Средство от застенчивости
За дверью переминался с ноги на ногу высокий, тощий, усталый человек в цилиндре и сюртуке; он ровно двадцать часов уже гонял по обычному своему делу, пользуя воображаемые немощи пилюлями и разговорами, подлинные же недуги предоставляя действию самой натуры и подкрашеной водицы. К медицине относился он несколько цинически, отчасти потому, что лишь благодаря излишествам Саут-Кенсингтона он, по собственному убежденью, мог оставаться на плаву, но более же потому, что жена его и перезрелые дочки слишком любили наряжаться. Годами, совершено забывая о бессмертной душе его, они с ним обращались, как с автоматом для завтраков: сунут завтрак в щель, нажмут на пуговку жилета и вытягивают купюры. И следственно он не имел ни партнера, ни ассистента, ни отдыха, ни экипажа; жена и дочки не могли себе позволить такой роскоши. Был он способный, расторопный, вечно усталый, лысый и пятидесятилетний. И еще, как это ни покажется вам странно, он был застенчив; правда, в конце концов он, разумеется, с этим свыкся, как нам приходится свыкаться с дуплом в зубе. Нет, свойств девичьего сердца лучше было не искать в сердце доктора Кашмора! Он поистине изучил человеческую природу, и воскресное бегство в Брайтон представлялось ему раем и пределом всех мечтаний.

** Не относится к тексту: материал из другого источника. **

-- ==== Sys2Proof/Syntax.lean ====
section
/-!
DEFINITION. Syntax.lean: the commands of the block, one constructor per row of spec/opcode_table.json. A row that is an
opcode carries the command packet that reaches the node (04 R109); the other rows carry what the outside world gives.
-/
namespace Sys2Proof

/-- A command packet but for its OPCODE and LENGTH (04 R109): the opcode is the row's, LENGTH that of `params`.
`slot` tells a class-0 command that came in a tick frame's command slot (04 R115). -/
structure Packet where
  cls : BitVec 2 := 1
  auth : Bool := false
  mcast : Bool := false
  noReply : Bool := false
  slot : Bool := false
  /-- The lane it came in on; none for one from a port or core of the node itself. -/
  lane : Option (Fin 32) := none
  seq : BitVec 16 := 0
  target : BitVec 13 := 0
  /-- Bits [12:0] the entry node, bits [15:13] its port (04 R109). -/
  source : BitVec 16 := 0
  handle : Word := 0
  params : List Byte := []
  counter : Word := 0
  mac : List Byte := List.replicate 8 0
  /-- Session key under which the node accepted it (the model's own note, R129); none until then. -/
  ks : List Byte := []
  deriving DecidableEq, Repr

/-- What a lane in Ihluri mode carries, one code-group each but for the idle pair (03 R72): idle pair, /S/, /T/, /V/, /P/, a byte. -/
inductive Sym where
  | idle | start | term | bad | resume | data (b : Byte)
  deriving DecidableEq, Repr

/-- How a command reaches its entry node or a node on its way (04 R109, R110): a segment on a lane, or a packet from a core. -/
inductive CmdEntry where
  | lane (n : Fin 32) (segment : List Byte)
  | core (n : Fin 5) (packet : List Byte)
  deriving DecidableEq, Repr
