/-- The register families of block LANE. -/
def regFamiliesLane : List RegFamily := [
  ⟨0x20000, [(32, 0x400)], 0x0, .warm, [(12, 12, .lk), (11, 8, .rw), (5, 4, .rw), (1, 0, .lk)]⟩, -- LANE_CFG, 03 R76
  ⟨0x20004, [(32, 0x400)], 0x0, .warm, [(31, 24, .ro), (23, 20, .ro), (19, 18, .ro), (17, 17, .ro), (16, 15, .ro), (10, 10, .ro), (9, 9, .ro), (8, 8, .ro), (7, 7, .ro), (6, 6, .ro), (5, 4, .ro), (3, 0, .ro)]⟩, -- LANE_STATUS, 03 R74
  ⟨0x20008, [(32, 0x400)], 0x0, .warm, [(31, 16, .rc), (15, 0, .rc)]⟩, -- LANE_ERR, 03 R89
  ⟨0x2000c, [(32, 0x400)], 0x0, .warm, [(31, 16, .rc), (15, 0, .rc)]⟩, -- LANE_SEG, 03 R100
  ⟨0x20010, [(32, 0x400)], 0x0, .warm, [(25, 16, .ro), (9, 0, .ro)]⟩, -- LANE_LOAD, 04 R134
  ⟨0x20020, [(32, 0x400)], 0x0, .warm, [(31, 16, .ro), (6, 6, .ro), (5, 5, .ro), (4, 3, .ro), (1, 0, .ro)]⟩, -- LANE_PRBS, 03 R83
  ⟨0x20024, [(32, 0x400)], 0x0, .warm, [(31, 0, .ro)]⟩, -- LANE_PRBS_ERR, 03 R83
  ⟨0x20028, [(32, 0x400)], 0x0, .warm, [(31, 0, .ro)]⟩, -- LANE_PRBS_TIME, 03 R84
  ⟨0x20030, [(32, 0x400)], 0x0, .warm, [(19, 19, .ro), (18, 18, .ro), (17, 17, .ro), (16, 16, .ro), (13, 13, .rw), (12, 12, .rw), (10, 8, .rw), (6, 0, .rw)]⟩, -- LANE_MOD, 03 R86
  ⟨0x20034, [(32, 0x400)], 0x0, .warm, [(31, 16, .ro), (15, 0, .ro)]⟩, -- LANE_DDM0, 03 R87
  ⟨0x20038, [(32, 0x400)], 0x0, .warm, [(31, 16, .ro), (15, 0, .ro)]⟩, -- LANE_DDM1, 03 R87
  ⟨0x20040, [(32, 0x400)], 0x3820, .warm, [(17, 16, .ro), (15, 12, .ro), (11, 8, .ro), (7, 4, .ro), (2, 0, .ro)]⟩, -- LANE_EQ, 03 R82
  ⟨0x28000, [], 0x0, .warm, [(1, 1, .rw), (0, 0, .rw)]⟩, -- LANE_COMMON, 03 R86
  ⟨0x28010, [], 0x0, .warm, [(31, 0, .lk)]⟩, -- LANE_HOST_MAC_LO, 03 R104
  ⟨0x28014, [], 0x0, .warm, [(15, 0, .lk)]⟩] -- LANE_HOST_MAC_HI, 03 R104

/-- The register families of block CMD. -/
def regFamiliesCmd : List RegFamily := [
  ⟨0x30000, [], 0x640410, .warm, [(31, 16, .rw), (15, 8, .rw), (7, 0, .rw)]⟩, -- CMD_TMO, 04 R117
  ⟨0x30004, [], 0xffff0258, .warm, [(31, 16, .lk), (15, 0, .rw)]⟩, -- CMD_AUTH, 04 R127
  ⟨0x30008, [], 0x0, .warm, [(31, 24, .rc), (23, 16, .rc), (15, 8, .rc), (7, 0, .rc)]⟩, -- CMD_STAT, 04 R117
  ⟨0x3000c, [], 0x1, .warm, [(31, 16, .rc), (3, 3, .ro), (2, 2, .ro), (1, 1, .lk), (0, 0, .lk)]⟩, -- CMD_QSPI, 04 R132
  ⟨0x30010, [], 0x0, .warm, [(28, 24, .ro), (21, 16, .ro), (13, 8, .ro), (6, 0, .ro)]⟩, -- CMD_LOAD, 04 R118
  ⟨0x30014, [], 0x0, .warm, [(11, 8, .ro), (3, 0, .ro)]⟩, -- CMD_KEY, 04 R467
  ⟨0x30028, [(5, 0x8)], 0x0, .warm, [(5, 0, .wo)]⟩, -- CMD_ALLOC_REQ, 04 R122
  ⟨0x3002c, [(5, 0x8)], 0x0, .warm, [(31, 0, .ro)]⟩, -- CMD_ALLOC_RES, 04 R122
  ⟨0x30100, [], 0x0, .warm, [(25, 24, .ro), (23, 23, .ro), (22, 22, .ro), (21, 21, .ro), (20, 20, .ro), (19, 16, .ro), (15, 13, .ro), (12, 0, .ro)]⟩, -- CMD_NODE, 01 R39
  ⟨0x30104, [], 0x0, .warm, [(28, 24, .ro), (20, 16, .ro), (15, 0, .ro)]⟩, -- CMD_CAP, 01 R39
  ⟨0x30140, [(32, 0x4)], 0x0, .warm, [(28, 16, .ro), (9, 9, .ro), (8, 8, .ro), (7, 3, .ro), (2, 0, .ro)]⟩, -- CMD_DL, 01 R39
  ⟨0x301c0, [(32, 0x4)], 0x0, .warm, [(28, 16, .ro), (12, 0, .ro)]⟩] -- CMD_RANGE, 01 R39

/-- The register families of block DISP. -/
def regFamiliesDisp : List RegFamily := [
  ⟨0x40000, [], 0x0, .warm, [(31, 24, .ro), (22, 11, .ro), (10, 0, .ro)]⟩, -- DISP_STAT, 10 R289
  ⟨0x40004, [], 0x0, .warm, [(31, 16, .rc), (15, 8, .rc), (7, 0, .rc)]⟩, -- DISP_CNT, 10 R294
  ⟨0x40008, [], 0x0, .warm, [(8, 8, .ro), (7, 4, .ro), (0, 0, .lk)]⟩, -- DISP_DBG, 10 R303
  ⟨0x40010, [(4, 0x4)], 0x0, .warm, [(22, 16, .ro), (12, 8, .ro), (1, 0, .ro)]⟩, -- DISP_CORE, 10 R296
  ⟨0x41000, [(128, 0x10)], 0x0, .warm, [(31, 31, .ro), (30, 28, .ro), (27, 24, .ro), (23, 20, .ro), (19, 19, .ro), (16, 12, .ro), (9, 5, .ro)]⟩, -- DISP_T_CFG, 10 R286
  ⟨0x41004, [(128, 0x10)], 0x0, .warm, [(31, 24, .ro), (23, 16, .ro), (15, 8, .ro), (7, 0, .ro)]⟩, -- DISP_T_PORTS, 10 R289
  ⟨0x41008, [(128, 0x10)], 0x0, .warm, [(31, 24, .ro), (23, 16, .ro), (15, 0, .ro)]⟩, -- DISP_T_STAT, 10 R297
  ⟨0x4100c, [(128, 0x10)], 0x0, .warm, [(31, 0, .ro)]⟩, -- DISP_T_TRAP, 10 R287
  ⟨0x41800, [(64, 0x8)], 0x0, .warm, [(31, 31, .ro), (30, 30, .ro), (23, 16, .ro), (14, 8, .ro), (1, 0, .ro)]⟩, -- DISP_F_CFG, 10 R295
  ⟨0x41804, [(64, 0x8)], 0x0, .warm, [(31, 16, .rc), (8, 0, .ro)]⟩, -- DISP_F_STAT, 10 R295
  ⟨0x41c00, [(64, 0x4)], 0x0, .warm, [(31, 31, .ro), (30, 30, .ro), (23, 16, .ro), (14, 8, .ro), (4, 0, .ro)]⟩] -- DISP_L, 10 R299

/-- The register families of block YAR. -/
def regFamiliesYar : List RegFamily := [
  ⟨0x50000, [], 0x202, .warm, [(11, 8, .lk), (4, 4, .lk), (1, 0, .lk)]⟩, -- YAR_CFG, 05 R137
  ⟨0x50004, [], 0x0, .warm, [(31, 16, .lk), (14, 0, .lk)]⟩, -- YAR_VNOM, 05 R137
  ⟨0x50008, [], 0x1000, .warm, [(31, 20, .ro), (18, 12, .lk), (7, 0, .lk)]⟩, -- YAR_STAG, 05 R160
  ⟨0x50010, [(2, 0x4)], 0x0, .warm, [(31, 31, .rw), (30, 30, .ro), (29, 29, .ro), (28, 28, .ro), (27, 27, .ro), (26, 26, .ro), (25, 25, .ro), (24, 24, .ro), (23, 16, .ro), (15, 15, .ro), (14, 13, .lk), (12, 8, .lk), (7, 0, .ro)]⟩, -- YAR_CELL, 05 R142
  ⟨0x50018, [(2, 0x4)], 0x4000, .warm, [(15, 0, .ro)]⟩, -- YAR_CRATIO, 05 R138
  ⟨0x50020, [], 0x0, .warm, [(23, 12, .ro), (7, 7, .ro), (6, 6, .ro), (5, 5, .ro), (4, 0, .ro)]⟩, -- YAR_DEC0, 05 R158
  ⟨0x50024, [], 0x0, .warm, [(31, 20, .ro), (15, 0, .ro)]⟩, -- YAR_DEC1, 05 R156
  ⟨0x50028, [], 0x0, .warm, [(31, 16, .rc), (15, 0, .rc)]⟩, -- YAR_FCNT, 05 R143
  ⟨0x50040, [], 0x0, .warm, [(31, 16, .ro), (15, 0, .ro)]⟩, -- YAR_UTALLY, 05 R145
  ⟨0x50044, [], 0x0, .warm, [(31, 16, .rc), (15, 8, .rc), (4, 0, .ro)]⟩, -- YAR_USTAT, 05 R153
  ⟨0x50048, [], 0x0, .warm, [(15, 0, .ro)]⟩, -- YAR_USTALE, 05 R145
  ⟨0x50100, [(16, 0x20)], 0x0, .warm, [(2, 2, .lk), (1, 1, .lk), (0, 0, .lk)]⟩, -- YAR_S_CFG, 05 R150
  ⟨0x50104, [(16, 0x20)], 0x0, .warm, [(25, 0, .rw)]⟩, -- YAR_S_DEM, 05 R147
  ⟨0x50108, [(16, 0x20)], 0x0, .warm, [(23, 0, .rw)]⟩, -- YAR_S_IARM, 05 R148
  ⟨0x5010c, [(16, 0x20)], 0x0, .warm, [(31, 16, .ro), (15, 0, .ro)]⟩, -- YAR_S_TALLY, 05 R145
  ⟨0x50110, [(16, 0x20)], 0x0, .warm, [(15, 0, .ro)]⟩, -- YAR_S_STALE, 05 R145
  ⟨0x50114, [(16, 0x20)], 0x0, .warm, [(31, 20, .ro), (19, 8, .ro), (7, 7, .ro), (6, 6, .ro), (5, 5, .ro), (4, 0, .ro)]⟩, -- YAR_S_ALLOC, 05 R151
  ⟨0x50118, [(16, 0x20)], 0x0, .warm, [(31, 16, .rc), (0, 0, .ro)]⟩, -- YAR_S_SAT, 05 R164
  ⟨0x5011c, [(16, 0x20)], 0x0, .warm, [(4, 0, .ro)]⟩] -- YAR_S_PTR, 05 R153

/-- The register families of block SWU. -/
def regFamiliesSwu : List RegFamily := [
  ⟨0x60000, [], 0x1, .warm, [(15, 12, .ro), (11, 8, .ro), (2, 1, .lk), (0, 0, .lk)]⟩, -- SWU_CTRL, 06 R178
  ⟨0x60004, [], 0x0, .por, [(7, 0, .lk)]⟩, -- SWU_SAFE, 06 R172
  ⟨0x60008, [], 0x22222121, .warm, [(29, 29, .lk), (28, 28, .lk), (27, 24, .lk), (21, 21, .lk), (20, 20, .lk), (19, 16, .lk), (13, 13, .lk), (12, 12, .lk), (11, 8, .lk), (5, 5, .lk), (4, 4, .lk), (3, 0, .lk)]⟩, -- SWU_FIN_CFG0, 06 R192
  ⟨0x6000c, [], 0x28282424, .warm, [(29, 29, .lk), (28, 28, .lk), (27, 24, .lk), (21, 21, .lk), (20, 20, .lk), (19, 16, .lk), (13, 13, .lk), (12, 12, .lk), (11, 8, .lk), (5, 5, .lk), (4, 4, .lk), (3, 0, .lk)]⟩, -- SWU_FIN_CFG1, 06 R192
  ⟨0x60010, [], 0x0, .warm, [(26, 23, .ro), (22, 22, .ro), (21, 21, .ro), (20, 20, .ro), (19, 16, .w1c), (15, 12, .w1c), (7, 0, .w1c)]⟩, -- SWU_FLT, 06 R193
  ⟨0x60014, [], 0x0, .warm, [(23, 16, .ro), (15, 8, .ro), (7, 0, .ro)]⟩, -- SWU_LEVELS, 06 R198
  ⟨0x60018, [], 0x0, .warm, [(3, 0, .wo)]⟩, -- SWU_COMMIT, 06 R190
  ⟨0x60040, [(8, 0x4)], 0x0, .warm, [(25, 16, .lk), (9, 0, .lk)]⟩, -- SWU_O_DLY, 06 R179
  ⟨0x60100, [(4, 0x20)], 0x0, .warm, [(25, 16, .lk), (13, 12, .ro), (9, 9, .lk), (8, 8, .lk), (5, 5, .ro), (4, 3, .ro), (2, 2, .ro), (1, 0, .ro)]⟩, -- SWU_P_CFG, 06 R184
  ⟨0x60104, [(4, 0x20)], 0x0, .warm, [(27, 16, .lk), (11, 0, .lk)]⟩, -- SWU_P_DT, 06 R181
  ⟨0x60108, [(4, 0x20)], 0x0, .warm, [(23, 0, .rw)]⟩, -- SWU_P_PERIOD, 06 R189
  ⟨0x6010c, [(4, 0x20)], 0x0, .warm, [(23, 0, .rw)]⟩, -- SWU_P_DUTY, 06 R189
  ⟨0x60110, [(4, 0x20)], 0x0, .warm, [(23, 0, .ro)]⟩, -- SWU_P_ACTP, 06 R189
  ⟨0x60114, [(4, 0x20)], 0x0, .warm, [(23, 0, .ro)]⟩, -- SWU_P_ACTD, 06 R189
  ⟨0x60118, [(4, 0x20)], 0x0, .warm, [(31, 16, .rc), (15, 8, .rc), (5, 5, .ro), (4, 3, .ro), (2, 2, .ro), (1, 1, .ro), (0, 0, .ro)]⟩, -- SWU_P_STAT, 06 R181
  ⟨0x6011c, [(4, 0x20)], 0x0, .warm, [(31, 28, .rc), (24, 0, .ro)]⟩] -- SWU_P_CARRY, 06 R182
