/-- ACK_READ_TIMEOUT (R366). -/
def onAckReadTimeout (s : State) : State :=
  match s.safe.remote with
  | some (p, t, _) => ({ s.reachNow (t + 1000000000) with safe.remote := none }).release 0x0904 p Stat.TIMEOUT []
  | none => s

/-! The record (R347, R348). -/

/-- The fields of a record in order: offset, and whether the field is bad. -/
def recordChecks (b : List Byte) : List (Nat × Bool) :=
  let u o n := numAt b o n
  let out l v h := decide (v < l) || decide (h < v)
  [(0, b.length != 306 || u 0 1 != 1), (1, u 1 1 != 1 && u 1 1 != 2), (2, decide (8192 ≤ u 2 2)), (5, u 5 1 == 0),
   (6, decide (u 6 2 < 10)), (8, out 100 (u 8 2) 400), (10, out 10 (u 10 2) 2000), (12, out 1 (u 12 1) 100), (14, u 14 2 != 0)] ++
  ((List.range 4).map (fun n =>
    let o := 16 + 4 * n
    [(o, decide (2 < u o 1)), (o + 1, decide (32 ≤ u (o + 1) 1) || (bit (u (o + 1) 1) 4 && bit (u (o + 1) 1) 3)),
     (o + 2, decide (4 < u (o + 2) 1)), (o + 3, u (o + 3) 1 != 0)])).flatten ++
  ((List.range 4).map (fun n =>
    let o := 32 + 4 * n
    let cell k := bit (u (33 + 4 * k) 1) 2
    [(o, decide (3 < u o 1)),
     (o + 1, decide (8 ≤ u (o + 1) 1) || (u o 1 == 2 && (bit (u (o + 1) 1) 0 ||
       (List.range n).any (fun k => u (32 + 4 * k) 1 == 2 && cell k == cell n)))),
     (o + 2, out 1 (u (o + 2) 2) 600)])).flatten ++
  ((List.range 16).map (fun k =>
    let o := 48 + 16 * k
    let slope := BitVec.ofNat 32 (u o 4)
    [(o, Fp.bad slope || !Fp.lt 0 slope), (o + 12, bit (u (o + 12) 1) 6), (o + 13, u (o + 13) 3 != 0)])).flatten ++
  [(304, u 304 2 != crc16 (b.take 304))]

/-- The record's fields are shown in the registers (register tables). -/
def State.showRecord (s : State) : State :=
  let b := s.safe.record
  if b = [] then s
  else
    let s := s.each (List.range 4) (fun s n =>
      let x := numAt b (17 + 4 * n) 1
      (((((s.setF (F.SAFE_IN_FUNC n) (numAt b (16 + 4 * n) 1)).setF (F.SAFE_IN_DISC n) (x % 8)).setF (F.SAFE_IN_MODE n) (x / 8)).setF
        (F.SAFE_IN_TEST n) (x / 16)).setF (F.SAFE_IN_FILT n) (numAt b (18 + 4 * n) 1)))
    let s := s.each (List.range 4) (fun s n =>
      let x := numAt b (33 + 4 * n) 1
      (((s.setF (F.SAFE_OUT_FUNC n) (numAt b (32 + 4 * n) 1)).setF (F.SAFE_OUT_CLASS n) x).setF (F.SAFE_OUT_BYP_AUTO n) (x / 2)).setF
        (F.SAFE_OUT_CELL n) (x / 4))
    let s := s.each stringNumbers (fun s k => s.setF (F.SAFE_SS_EN k) (b2n (s.ssEn k)))
    let s := (s.setF F.SAFE_ACK_ACK_MODE (numAt b 1 1)).setF F.SAFE_ACK_ACK_NODE (numAt b 2 2)
    (s.setF F.SAFE_REC_CRC (numAt b 304 2)).setF F.SAFE_STAT_REC_OK 1

/-! Opcodes (R370). -/

/-- SAFE_CFG_LOAD (R348): an input that stands in demand latches INPUT under the FUNC that the record gives it (R353). -/
def opSafeCfgLoad (p : Packet) (s : State) : Out :=
  let b := p.params
  if s.st ≠ ST.CONFIG ∨ !s.on F.SAFE_PANEL_SEAL_OK then refuse s Stat.DENIED
  else match (recordChecks b).find? (fun x => x.2) with
    | some (o, _) => refuse s Stat.BAD_PARAM (leBytes 2 o)
    | none =>
      if numAt b 304 2 ≠ s.f F.SAFE_PANEL_SW then refuse s Stat.DENIED
      else
        let s := { s with safe.record := b, safe.disc := [], safe.discOver := [] }
        let s := s.showRecord
        let s := (s.setF F.SAFE_STAT_REC_MATCH (b2n s.recMatches)).each outNumbers State.evalInput
        ok (s.each (outNumbers.filter (fun n => s.on (F.SAFE_IN_DEM n))) State.inputDemand)

def opSafeCfgRead (p : Packet) (s : State) : Out := if p.params ≠ [] then refuse s Stat.BAD_PARAM else ok s s.safe.record

/-- SAFE_DEMAND (R353, R358): the string mask may be left out outside a Meadow's level 1h, and then means every string. -/
def opSafeDemand (p : Packet) (s : State) : Out :=
  let l := numAt p.params 0 1
  if (p.params.length ≠ 1 ∧ p.params.length ≠ 3) ∨ (l ≠ 1 ∧ l ≠ 3) then refuse s Stat.BAD_PARAM
  else
    let mask := if p.params.length = 3 then numAt p.params 1 2 else 0xFFFF
    let lvl := if l = 1 ∧ s.isMeadow then 1 else 3
    let s := s.setCause CAUSE.COMMAND lvl
    ok (if s.level = 1 then (s.startSafeStop mask).obeyLevel else s)

/-- SAFE_BYPASS (R364). -/
def opSafeBypass (p : Packet) (s : State) : Out :=
  let c := numAt p.params 0 1
  if p.params.length ≠ 1 ∨ !s.cells.contains c then refuse s Stat.BAD_PARAM
  else match outNumbers.find? (fun n => s.outFunc n == 2 && s.f (F.SAFE_OUT_CELL n) == c && !s.locked n && (s.firing n).isNone) with
    | none => refuse s Stat.DENIED
    | some n => if s.cellForced c then accepted (s.startFire n (some p)) else refuse s Stat.DENIED

end Sys2Proof.Machine
end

Прайам Фарл открыл дверь, и оба нерешительных господина увидели друг друга в луче уличного фонаря (в прихожей света не было).
- Здесь живет мистер Фарл? - спросил доктор Кашмор, от стеснительности чересчур сурово.
Что до Фарла, он был буквально потрясен тем, что Лик зачем-то разоблачил его фамилию. Кажется, номера дома было бы вполне достаточно.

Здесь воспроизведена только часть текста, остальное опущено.